As further clarification, the following terms are used herein as defined below:

Term Meaning
pcentral Central Control System
pclient Client Terminal
Proxy or Communication Controller Machine
Firewall
plevel Protection level of Digital Assets and Clearance level of
custodians
POST-count Power-On-Self-Test (or Reboot) count
DA Digital Asset
DAP Digital Asset Protection software package
Custodian User or users configured through the system to access
digital assets
Locked Process Process which has opened a digital asset
Unlocked Process which has not yet opened a digital asset
Process
Sanitise Complete deletion of a data file or files from persistent
storage media by overwriting all addressable locations
with a character, its complement, then a random
character and verify, in compliance with US Department
of Defence in the clearing and sanitising standard DoD
5220.22-M.

Architecture Overview

This particular embodiment is being further extended for an enhanced embodiment integrating, for example but not limited to, support for multiple or linked DAP systems, support for group-based authentication, links to external audit processes, single logical access to multiple physical databases, etc.

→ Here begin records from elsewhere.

/-- Settles O47: `init` alone emits an `SPI_NEW`, and outside `Active` the trace before it is empty. -/
theorem transportIsCreatedOnce : Obligations.TransportIsCreatedOnce := by
  intro s t hinv huninit hcount hst
  obtain ⟨-, huninit', hcount'⟩ := transportOnce_keptByMoves.step ⟨hinv, huninit, hcount⟩ hst
  exact ⟨hcount', huninit', fun hspi => spiPresent_keptByMoves.step hspi hst⟩

/-- Settles O48: the two moves that emit an `SPI_HZ` record its rate. -/
theorem rateIsTheLastSet : Obligations.RateIsTheLastSet :=
  fun _ _ h hst => rateRecorded_keptByMoves.step h hst

/-- Settles O42: at reset the trace is empty and nothing is in flight. -/
theorem invariantsHoldAtReset : Obligations.InvariantsHoldAtReset := by
  have hinv : Safety.Inv State.reset :=
    ⟨nofun, fun _ => ⟨rfl, rfl, rfl, rfl, rfl⟩, .inl rfl, nofun, nofun, nofun, nofun, absurd rfl⟩
  have hframed : Safety.Framed State.reset := ⟨.idle, rfl, .inl rfl, by decide, by decide⟩
  exact ⟨hinv, hframed, rfl, rfl, .inl rfl, .inl rfl⟩

end Sys2Proof
end

section
/-! Proofs about stepping: which agent moves, what a presented packet does, the recording of an outcome,
the transfer run to its end by steps, the two orders of a completion and a request, the sequencer state
(spec/10_state.md R21, R31, R50; spec/40_framer.md R138; spec/60_exceptions.md R210, R214, R219). -/

namespace Sys2Proof.Machine

open Safety

/-! ### One step by its move -/

theorem presentPacket_ok {p : Packet} {i : Instr} (hd : decode p = .ok i) (s : State) :
    presentPacket p s = exec i s := by
  simp [presentPacket, hd]

theorem presentPacket_error {p : Packet} {e : DecodeError} (hd : decode p = .error e) (s : State) :
    presentPacket p s = .refused (refusalOf e) := by
  simp [presentPacket, hd]

theorem step_present {s : State} {p : Packet} {rest : List Move} (hf : s.fault = none)
    (hs : s.script = .present p :: rest) : step s = presentPacket p { s with script := rest } := by
  simp [step, takeMove, hf, hs]

theorem step_engine {s : State} {rest : List Move} (hf : s.fault = none)
    (hs : s.script = .engine :: rest) : step s = .next (engineMove { s with script := rest }) := by
  simp [step, takeMove, hf, hs]

theorem step_deselect {s : State} {rest : List Move} (hf : s.fault = none)
    (hs : s.script = .deselect :: rest) : step s = .next (deselectMove { s with script := rest }) := by
  simp [step, takeMove, hf, hs]

/-- With the script at its end the engine moves (log 2). -/
theorem step_scriptEnd {s : State} (hf : s.fault = none) (hs : s.script = []) :
    step s = .next (engineMove s) := by
  simp [step, takeMove, hf, hs]

theorem step_faulted {s : State} {f : Fault} (hf : s.fault = some f) : step s = .fault f := by
  simp [step, hf]

/-- The step that is presented an instruction runs it. -/
theorem step_present_exec {s : State} {p : Packet} {rest : List Move} {i : Instr}
    (hf : s.fault = none) (hs : s.script = .present p :: rest) (hd : decode p = .ok i) :
    step s = exec i { s with script := rest } :=
  (step_present hf hs).trans (presentPacket_ok hd _)

/-- A word of the opcode table is read as the decoder reads its packet (log 4). -/
theorem decode_packetOfWord {nbits w : Nat} {i : Instr} (h : decodeTableWord nbits w = some i) :
    decode (packetOfWord nbits w) = .ok i := by
  simp only [decodeTableWord] at h
  cases hd : decode (packetOfWord nbits w) with
  | error e => simp [hd] at h
  | ok j =>
    simp only [hd, Option.some.injEq] at h
    rw [h]

/-! ### Recording an outcome -/

theorem takeMove_trace (s : State) : (takeMove s).2.trace = s.trace := by
  obtain ⟨-, h⟩ | ⟨m, rest, -, h⟩ := takeMove_cases s <;> rw [h]

theorem takeMove_cons {s : State} {m : Move} {rest : List Move} (hs : s.script = m :: rest) :
    takeMove s = (m, { s with script := rest }) := by
  simp [takeMove, hs]

/-- R31: a fault is recorded if none was, and nothing is emitted. -/
theorem advance_fault {s : State} {f : Fault} (h : step s = .fault f) :
    (advance s).fault = some (s.fault.getD f) ∧ (advance s).trace = s.trace := by
  rw [advance, h]
  exact ⟨rfl, takeMove_trace s⟩

/-- R31, R210: a run with a fault keeps it and its trace, however long it goes on. -/
theorem advanceN_faulted (n : Nat) {s : State} {f : Fault} (hf : s.fault = some f) :
    (advanceN n s).fault = some f ∧ (advanceN n s).trace = s.trace := by
  induction n generalizing s with
  | zero => exact ⟨hf, rfl⟩
  | succ n ih =>
    obtain ⟨hfault, htrace⟩ := advance_fault (step_faulted hf)
    rw [hf, Option.getD_some] at hfault
    rw [← htrace]
    exact ih hfault

theorem advance_next {s t : State} (h : step s = .next t) : advance s = t := by
  rw [advance, h]
  rfl

/-- R214: a refusal takes the move and leaves the mark. -/
theorem advance_refused {s : State} {m : Move} {rest : List Move} {r : Refusal}
    (hs : s.script = m :: rest) (h : step s = .refused r) :
    advance s = { s with script := rest, refusedSeen := true } := by
  rw [advance, h, recordOutcome, takeMove_cons hs]

/-! ### The transfer run to its end by steps -/

theorem engineMove_fault (s : State) : (engineMove s).fault = s.fault := by
  obtain ⟨-, -, h⟩ | ⟨-, -, h⟩ | ⟨-, h⟩ := engineMove_cases s <;> rw [h]
  rfl

theorem engineMove_script (s : State) : (engineMove s).script = s.script := by
  obtain ⟨-, -, h⟩ | ⟨-, -, h⟩ | ⟨-, h⟩ := engineMove_cases s <;> rw [h]
  rfl

/-- With the script at its end every step is the engine's. -/
theorem advanceN_scriptEnd (n : Nat) {s : State} (hf : s.fault = none) (hs : s.script = []) :
    advanceN n s = engineMove^[n] s := by
  induction n generalizing s with
  | zero => rfl
  | succ n ih =>
    rw [advanceN, advance_next (step_scriptEnd hf hs), Function.iterate_succ_apply]
    exact ih ((engineMove_fault s).trans hf) ((engineMove_script s).trans hs)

This particular embodiment is intended for use on Microsoft Windows NT-derived systems (NT 4.0, Windows 2003, Windows XP and Windows 2003 server). Also, in this particular embodiment only, digital assets are limited to Microsoft Office documents (Word, Excel, PowerPoint). Obviously, other embodiments can be readily developed that relate to any other type of system (including, but not limited to, Unix, Linux, Mac OS, etc.), document or file type. Other particular embodiments may also provide for: Support of multiple or linked DAP's; External check/audit of DAP process; Facilitation of single logical access to multiple physical database locations as a single logical read; and/or portability and platform independence.

Use Cases

PClient Installation:

The pclient DAP installation is performed using a standard install.exe file. This installation can either be performed after Windows NT installation, or on demand (‘pushed’ by pcentral using some distribution software or explicitly installed by the custodian using the DAP install software on CD or network drive). The installation comprises the main software installation, pclient digital certificate generation (and digital signature by pcentral) and conversion of the existing ‘sensitive’ documents to Digital Assets. This process is illustrated in FIG. 5.

PClient POST Check:

Each time the machine is rebooted, it performs a simple POST check, consisting (in this particular implementation) of counting the number of reboots since the last connection to pcentral. Other implementations can include other tests and checks to enable control and enforce periodic connection to pcentral as required by the end-user organisation's business rules. This process is illustrated in FIG. 6.

PClient Integrity Check:

Pclient permanently (in real time and at given intervals) checks its integrity and attempts to detect intrusion attempts. This process is illustrated in FIG. 7.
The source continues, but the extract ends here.